Help for inner city neighborhoods?
While recent studies often go beyond traditional approaches to looking at the plight of Black men, they tend to advocate individual solutions to systemic problems. If one poor Black youth can escape inner city poverty through education, the logic goes, then so can others. In other words, they view concentrated poverty not as systemic in nature, but as a product of individual pathological lifestyles of inner city residents. This reasoning has serious implications for those trying to redevelop inner city neighborhoods without displacing current residents.
The new wave of studies doesn’t accommodate the reality of sprawling land use patterns in American metro areas.

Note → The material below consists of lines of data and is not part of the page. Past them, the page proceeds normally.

/-- PHWAIT goes on, with the phase in D, once 1 to 32,767 phases have passed since its operand, and waits before, as for what the
group and the engines have still to do there; PHTEST gives the phase and the count at once and never waits. A record that is
misaligned or outside the allocation is a precise fault (R226, R284, R285). -/
def Claims.PhaseCountersAreAwaited : Prop :=
  ∀ (f : Fields) (s : State) (tid : Nat) (t : Thread), t.live f ≠ 0 →
    let off := (uniVal s tid t f.a.toNat).toNat
    let p := (if f.xk then f.x.setWidth 64 else uniVal s tid t f.b.toNat).toNat % 2 ^ 16
    let r := phRecord s t.wg off
    let past := (phPhase r + 2 ^ 16 - p) % 2 ^ 16
    let open' := scratchOpen t || scratchHeld s t.wg off 16
    (∀ x, phFault s t off = some x →
      (Issues s tid t 0x1C3 f → exec (.phwait f) s = .next (takeFault s tid x t.pc)) ∧
      (Issues s tid t 0x1C4 f → exec (.phtest f) s = .next (takeFault s tid x t.pc))) ∧
    (phFault s t off = none → Issues s tid t 0x1C3 f → open' = false → 1 ≤ past ∧ past ≤ 32767 → ∃ u t', exec (.phwait f) s = .next u ∧
      Advances s u tid t t' 0x1C3 f [.uni f.d.toNat (BitVec.ofNat 64 (phPhase r))] ∧ u.mem = s.mem) ∧
    (phFault s t off = none → Issues s tid t 0x1C3 f → open' = true ∨ past = 0 ∨ 32767 < past → Waits (.phwait f) s tid) ∧
    (phFault s t off = none → Issues s tid t 0x1C4 f → ∃ u t', exec (.phtest f) s = .next u ∧
      Advances s u tid t t' 0x1C4 f
        [.uni f.d.toNat (BitVec.ofNat 64 (phPhase r + min (phCnt r) (2 ^ 48 - 1) * 2 ^ 16))] ∧
      u.mem = s.mem)

/-- COPY_DISPATCH starts the command at the head of a ring; COPY_COMPLETE fills one block of a running fill command's scratch
destination with its pattern, and, when no block is left and it asks for no stamp, takes its completion steps: the arrival on its
phase counter, by 1 or by the bytes written, and without a notify word the end, which frees its place, sets CPYDONE to its number
and lowers its group's counter C (R257, R258, R265, R273, R274). -/
def Claims.CopyCommandsRunAndEnd : Prop :=
  ∀ (s : State) (w : Nat) (g : Wg) (c : CopyCmd) (rest : List CopyCmd) (t : Thread), s.wg w = some g → g.ring = c :: rest →
    (∀ d ∈ rest, d.id ≠ c.id) → s.halting g.ctx = false → s.thread c.tid = some t → c.held = none →
    c.stepped = false →
    (c.running = false → c.stage = 0 → c.kind ≠ 3 →
      exec (.copyDispatch w c.id) s = .next (s.modWg w fun g => { g with ring := { c with running := true } :: rest })) ∧
    (∀ base, c.running = true → c.stage = 0 → c.kind = 4 → c.das = 1 → c.block c.pos = some base → base + 64 ≤ 2 ^ 32 →
      c.dst < 2 ^ 32 → Memory.wf g.scratch = true →
      ∃ u g' c', exec (.copyComplete w c.id) s = .next u ∧ u.wg w = some g' ∧ g'.ring = c' :: rest ∧ c'.pos = c.pos + 1 ∧
        (∀ i, i < 64 → Memory.byte g'.scratch (base + i) =
          if c.dst ≤ base + i ∧ base + i < c.dst + c.len then c.w1.extractLsb' (8 * ((base + i) % 8)) 8
          else Memory.byte g.scratch (base + i)) ∧
        (∀ b, b < base ∨ base + 64 ≤ b → Memory.byte g'.scratch b = Memory.byte g.scratch b) ∧ u.mem.dram = s.mem.dram) ∧
    (c.running = true → c.stage = 0 → c.kind ≠ 3 → c.block c.pos = none → c.ste = false →
      exec (.copyComplete w c.id) s = .next (s.modWg w fun g => { g with ring := { c with stage := 2 } :: rest })) ∧
    (c.running = true → c.stage = 2 → c.phe = true → Memory.wf g.scratch = true → ∃ u g', exec (.copyComplete w c.id) s = .next u ∧
      u.wg w = some g' ∧ g'.ring = { c with stage := 3 } :: rest ∧
      phRecord u w c.phoff = phArrive (phRecord s w c.phoff) (if c.arr1 then 1 else c.written) ∧
      (∀ b, b < c.phoff ∨ c.phoff + 16 ≤ b → Memory.byte g'.scratch b = Memory.byte g.scratch b) ∧ u.mem = s.mem) ∧
    (c.running = true → c.stage = 2 → c.phe = false →
      exec (.copyComplete w c.id) s = .next (s.modWg w fun g => { g with ring := { c with stage := 3 } :: rest })) ∧
    (c.running = true → c.stage = 3 → c.ntf.getLsbD 0 = false → ∃ u g' t', exec (.copyComplete w c.id) s = .next u ∧
      u.wg w = some g' ∧ g'.ring = rest ∧ g'.cpyDone = c.seq ∧ g'.scratch = g.scratch ∧ u.thread c.tid = some t' ∧
      t'.cC = t.cC - 1 ∧ t'.pc = t.pc ∧ u.mem.dram = s.mem.dram)

/-- COPY_ENGINE_FAULT: a running linear copy whose source block does not translate is held, and its group freezes, imprecise, with the
command's number in FOPD0, the address in FOPD1 and the bytes already written in FOPD2 (R276). -/
def Claims.CopyEngineFaultHolds : Prop :=
  ∀ (s : State) (w : Nat) (g : Wg) (c : CopyCmd) (rest : List CopyCmd) (t : Thread), s.wg w = some g → g.ring = c :: rest →
    (∀ d ∈ rest, d.id ≠ c.id) → s.halting g.ctx = false → s.thread c.tid = some t → c.held = none → c.stepped = false → c.running = true →
    c.stage = 0 → c.kind = 0 → c.sas = 0 → c.pos = 0 → c.len ≠ 0 → c.len ≤ 64 → c.dst % 64 = 0 → c.src < 2 ^ 57 → walk s g.ctx c.src = none →
    (s.cu g.cu).rlb = [] → ngetD s.mem.walkers (g.cu / 64) [] = [] → t.isGroup = true → t.place = .active → t.fz = none → t.stepping = 0 → (s.ctx t.ctx).sysent ≠ 0 →
    ∃ u t' z g' c', exec (.copyEngineFault w c.id none) s = .next u ∧ u.thread c.tid = some t' ∧ t'.pc = t.pc ∧ t'.fz = some z ∧
      z.imp = true ∧ z.fr.cause = BitVec.ofNat 64 cXLAT ∧ z.fr.syn = 0x60000 ∧ z.fr.opd0 = BitVec.ofNat 64 c.seq ∧
      z.fr.opd1 = c.w1 ∧ z.fr.opd2 = BitVec.ofNat 64 c.written ∧ u.wg w = some g' ∧ g'.ring = c' :: rest ∧
      c'.held = some { cause := cXLAT, taker := some c.tid } ∧ g'.scratch = g.scratch

/-! ### Mailboxes and fabric commands -/

/-- MBOXREG enters a mailbox of its workgroup at the record's offset in the lowest free place, with the next generation of that
place, and D is its handle; with 16 mailboxes, or one at that offset, or no place free, D is zero; a bad record is a precise fault.
MBOXREL of a mailbox with nothing in flight frees it; with packets in flight it closes and the form waits; one of no mailbox of the
workgroup takes TRAP (R285, R319 to R322). -/
def Claims.MailboxesOpenAndClose : Prop :=
  ∀ (f : Fields) (s : State) (tid : Nat) (t : Thread), t.eff f ≠ 0 →
    let off := (uniVal s tid t f.a.toNat).toNat
    let mine := s.fab.boxes.filter fun p => p.2.used && p.2.ctx = t.ctx && p.2.wg = t.wg
    let h := uniVal s tid t f.a.toNat
    let handle := fun (i gen : Nat) => BitVec.ofNat 64 (s.mdl.number * 2 ^ 52 + gen * 2 ^ 16 + i)
    let used := fun (i : Nat) => (nget s.fab.boxes i).any fun b => b.used
    let put := fun (i : Nat) (b : Mailbox) => { s with fab := { s.fab with boxes := nset s.fab.boxes i b } }
    (∀ x, Issues s tid t 0x205 f → phFault s t off = some x →
      exec (.mboxreg f) s = .next (takeFault s tid { x with unit := some 0xA0 } t.pc)) ∧
    (Issues s tid t 0x205 f → phFault s t off = none → mine.length < 16 → (∀ p ∈ mine, p.2.off ≠ off) → ∀ i, i < 16384 →
      used i = false → (∀ j, j < i → used j = true) →
      let gen := (((nget s.fab.boxes i).map (·.gen)).getD 0) % 65535 + 1
      let b : Mailbox :=
        { used := true, key := (s.ctx t.ctx).key, gen := gen, ctx := t.ctx, wg := t.wg, off := off, die := t.cu / 64, cu := t.cu % 64,
          wgs := ((s.wg t.wg).map (·.place)).getD 0, infl := 0, closing := false }
      RetiresFrom (.mboxreg f) 0x205 f s (put i b) tid t { writes := [.uni f.d.toNat (handle i gen)] }) ∧
    (Issues s tid t 0x205 f → phFault s t off = none → 16 ≤ mine.length ∨ (∃ p ∈ mine, p.2.off = off) ∨ (∀ j, j < 16384 → used j = true) →
      RetiresWith (.mboxreg f) 0x205 f s tid t { writes := [.uni f.d.toNat 0] }) ∧
    (∀ i b, Issues s tid t 0x206 f → mine.find? (fun p => handle p.1 p.2.gen = h) = some (i, b) →
      (b.infl = 0 → RetiresFrom (.mboxrel f) 0x206 f s (put i { b with used := false, closing := false }) tid t {}) ∧
      (b.infl ≠ 0 → exec (.mboxrel f) s =
        .next ((put i { b with closing := true }).modThread tid fun u => { u with waits := true }))) ∧
    (Issues s tid t 0x206 f → mine.find? (fun p => handle p.1 p.2.gen = h) = none →
      exec (.mboxrel f) s = .next (takeFault s tid (trapSyn 0x80000034 (t.live f)) t.pc))

/-- The forms that enter a fabric command, with its kind. -/
def fabricForms : List (Nat × Nat × (Fields → Instr)) :=
  [(0x200, 0, .bxsend), (0x201, 1, .bxget), (0x202, 2, .bxmc), (0x203, 3, .bxred), (0x204, 4, .bxflag)]

/-- A fabric form whose command is good, with room in its CU's issue queue, enters the command with its four operand words as they
stood at its issue, its packets and the replies that it waits for; D is the group's next fabric number, and counter C is one higher.
No packet is injected yet. A command whose fields are bad is a precise fault at issue, and a full issue queue makes the form wait
with the words that it has read, as do the group's own stores whose bytes its packets would carry (R167, R328 to R331). -/
def Claims.FabricCommandEnters : Prop :=
  ∀ r ∈ fabricForms, ∀ (f : Fields) (s : State) (tid : Nat) (t : Thread), Issues s tid t r.1 f → t.eff f ≠ 0 →
    let kind := r.2.1
    let ws := t.words fun k => uniVal s tid t
      (if kind = 4 then (if k = 0 then f.a.toNat else if k = 1 then f.b.toNat else f.c.toNat) else f.a.toNat + k)
    let word := fun (k : Nat) => (ws[k]?).getD 0
    let seq := (t.fseq + 1) % 2 ^ 32
    let c : FabCmd :=
      { id := 0, tid := tid, ctx := t.ctx, cu := t.cu, seq := seq, kind := kind, w0 := word 0, w1 := word 1, w2 := word 2,
        w3 := if kind = 4 then 0 else word 3, xid := 0, total := 0, sent := 0, left := [], fail := 0, failAddr := 0, counted := 0,
        bitmap := 0, held := none, stepped := t.stepping = 1, wo := false, wrote := 0 }
    (∀ cause syn a, t.ops = [] → c.fault s = some (cause, syn, a) → exec (r.2.2 f) s = .next (takeFault s tid
      { cause := cause, syn := BitVec.ofNat 64 syn, opd0 := BitVec.ofNat 64 a,
        lanes := if cause = cTRAP then (t.live f).setWidth 64 else 0, unit := some 0xA0 } t.pc)) ∧
    let open' := decide (kind ≠ 1) && decide (kind ≠ 4) && decide (c.len ≠ 0) && sourceOpen t 0
    (t.ops ≠ [] ∨ c.fault s = none → accOrder f ≠ 2 → 64 ≤ fabQueue s t.cu ∨ open' = true →
      exec (r.2.2 f) s = .next (s.modThread tid fun u => { u with waits := true, ops := ws })) ∧
    (t.ops ≠ [] ∨ c.fault s = none → ReleaseDone f s t → fabQueue s t.cu < 64 → open' = false →
      ∃ u t' id, exec (r.2.2 f) s = .next u ∧ Advances s u tid t t' r.1 f [.uni f.d.toNat (BitVec.ofNat 64 seq)] ∧
        nget u.fab.cmds id = some { c with id := id, xid := id % 2 ^ 24, total := c.packets, left := c.replies } ∧
        t'.fseq = seq ∧ t'.fOpen = t.fOpen ++ [seq] ∧ t'.cC = t.cC + 1 ∧ u.fab.net = s.fab.net ∧ u.fab.up = s.fab.up ∧
        ∀ j, j ≠ tid → u.thread j = s.thread j)

/-- FABST gives the status word: whether a command to a recovering module is open in bit 41, the number of open commands in bits 39:32,
and the number up to which all are complete in bits 31:0; with W it waits while a command is open (R343). -/
def Claims.FabricStatusRead : Prop :=
  ∀ (f : Fields) (s : State) (tid : Nat) (t : Thread), Issues s tid t 0x207 f → t.live f ≠ 0 →
    (Forms.mo f 7 7 = 1 → t.fOpen ≠ [] → Waits (.fabst f) s tid) ∧
    (t.ffail = none → Forms.mo f 7 7 = 0 ∨ t.fOpen = [] → t.fseq < 2 ^ 32 → ∃ v : Word64,
      RetiresWith (.fabst f) 0x207 f s tid t { writes := [.uni f.d.toNat v] } ∧
      v.extractLsb' 32 8 = BitVec.ofNat 8 t.fOpen.length ∧
      v.extractLsb' 0 32 = BitVec.ofNat 32 (t.fOpen.foldl (fun a n => min a (n - 1)) t.fseq) ∧
      ((∀ m n, nget s.fab.peers m ≠ some (.recov n)) → v.getLsbD 41 = false) ∧
      ((∃ p ∈ s.fab.cmds, p.2.tid = tid ∧ p.2.direct = true ∧ ∃ n, nget s.fab.peers p.2.peer = some (.recov n)) →
        v.getLsbD 41 = true) ∧
      v.getLsbD 40 = false ∧ v.extractLsb' 42 22 = 0)

/-! ### Tree barriers, launches, tokens and work lists -/

/-- TBJOIN counts the group in for its next phase, whose number D gets, and waits while the group is two phases ahead; TBWAIT goes
on with the status word once the phase is past, waits while it is not, and TRAPs on a phase that the group has not joined, without
an effect; TBTEST gives the status word at once. A number of a phase is compared with the object's modulo 2^16, by the model's
reading (log 29). The first of them binds an open object to the group's launch; a closed object, or one bound to another launch, is
a TRAP (R353 to R363). -/
def Claims.TreeBarrierForms : Prop :=
  ∀ (f : Fields) (s : State) (tid : Nat) (t : Thread), t.live f ≠ 0 → t.stepping = 0 →
    let key := (s.ctx t.ctx).key
    let b := Forms.ex f 5 0
    let o := (s.part key).obj b
    let bound : TreeObj :=
      if o.launch = none then { o with launch := some t.launch, grid := ((s.launchOf t).map (·.gridid)).getD 0 } else o
    let j := ngetD t.joins b 0
    let p := (uniVal s tid t f.b.toNat).toNat % 2 ^ 16
    let past := (o.phase % 2 ^ 16 + 2 ^ 16 - p) % 2 ^ 16
    let trap := fun (n : Nat) => Host.Outcome.next (takeFault s tid (trapSyn n (t.live f)) t.pc)
    let all := fun (x : Host.Outcome State Fault Refusal) => (Issues s tid t 0x240 f → exec (.tbjoin f) s = x) ∧
      (Issues s tid t 0x241 f → exec (.tbwait f) s = x) ∧ (Issues s tid t 0x242 f → exec (.tbtest f) s = x)
    let binds := fun (u : State) => (u.part key).obj b = bound ∧ ∀ k c, (k, c) ≠ (key, b) → (u.part k).obj c = (s.part k).obj c
    let gives := fun (i : Instr) (opc v : Nat) (joins : NMap Nat) => ∃ u t', exec i s = .next u ∧
      Advances s u tid t t' opc f [.uni f.d.toNat (BitVec.ofNat 64 v)] ∧ t'.joins = joins ∧ binds u
    let stands := fun (i : Instr) (k : Blk) => ∃ u t', exec i s = .next u ∧ u.thread tid = some t' ∧ t'.pc = t.pc ∧ t'.joins = t.joins ∧
      t'.blk = some k ∧ t'.waits = true ∧ binds u
    (o.en = false → all (trap 0x80000040)) ∧
    (∀ l, o.en = true → o.launch = some l → l ≠ t.launch → all (trap 0x80000041)) ∧
    (o.en = true → o.launch = none ∨ o.launch = some t.launch →
      (Issues s tid t 0x240 f → ReleaseDone f s t → j < o.phase + 2 → gives (.tbjoin f) 0x240 j (nset t.joins b (j + 1))) ∧
      (Issues s tid t 0x240 f → ReleaseDone f s t → o.phase + 2 ≤ j →
        stands (.tbjoin f) { stage := tbjoinStage, val := b, aux := 0 }) ∧
      (Issues s tid t 0x241 f → 1 ≤ past → past ≤ 32767 → gives (.tbwait f) 0x241
        (2 ^ 17 + (if o.exc0 ∨ (o.exc1 ∧ 2 ≤ past) then 2 ^ 16 else 0) + o.phase % 2 ^ 16) t.joins) ∧
      (Issues s tid t 0x241 f → past = 0 ∨ 32767 < past → 32767 < (p + 2 ^ 16 - j % 2 ^ 16) % 2 ^ 16 →
        stands (.tbwait f) { stage := 241, val := b, aux := p }) ∧
      (Issues s tid t 0x241 f → past = 0 ∨ 32767 < past → (p + 2 ^ 16 - j % 2 ^ 16) % 2 ^ 16 ≤ 32767 →
        exec (.tbwait f) s = trap 0x80000042) ∧
      (Issues s tid t 0x242 f → gives (.tbtest f) 0x242
        ((if j ≤ o.phase then 2 ^ 17 else 0) + (if o.exc0 then 2 ^ 16 else 0) + o.phase % 2 ^ 16) t.joins))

In the US, federal, state and local government policies ensure that the best housing, education and employment opportunities are in the suburbs. As development moves relentlessly outward, the centers of metropolitan areas deteriorate. Core cities suffer from both a diminished tax base due to population and business losses and the burgeoning costs of attempting to meet the increasing needs of poor residents.
Essentially, the needs of poor communities of color are subordinated to the needs of more affluent White suburbs. Urban planners, policy makers and others trying to revitalize city neighborhoods without gentrification need analyses that recognize the link between concentrated poverty and the institutional policies that have created and perpetuated this subordination. While recent studies add substantially to our sociological and economic understanding of inner city lifestyles, they ignore the dynamics of metropolitan growth.
As urban scholar John Powell of Ohio State notes, “Studies that fail to account for the intersection of poverty and race and its impact on the entire metropolitan area simply repackage and recycle old and disappointing attempts at urban reform.”
Information on new scholarly studies of young African-American men is excerpted from “Plight Deepens for Black Men, Studies Warn: Growing Disconnection From the Mainstream” by Erik Eckholm, New York Times, March 20, 2006.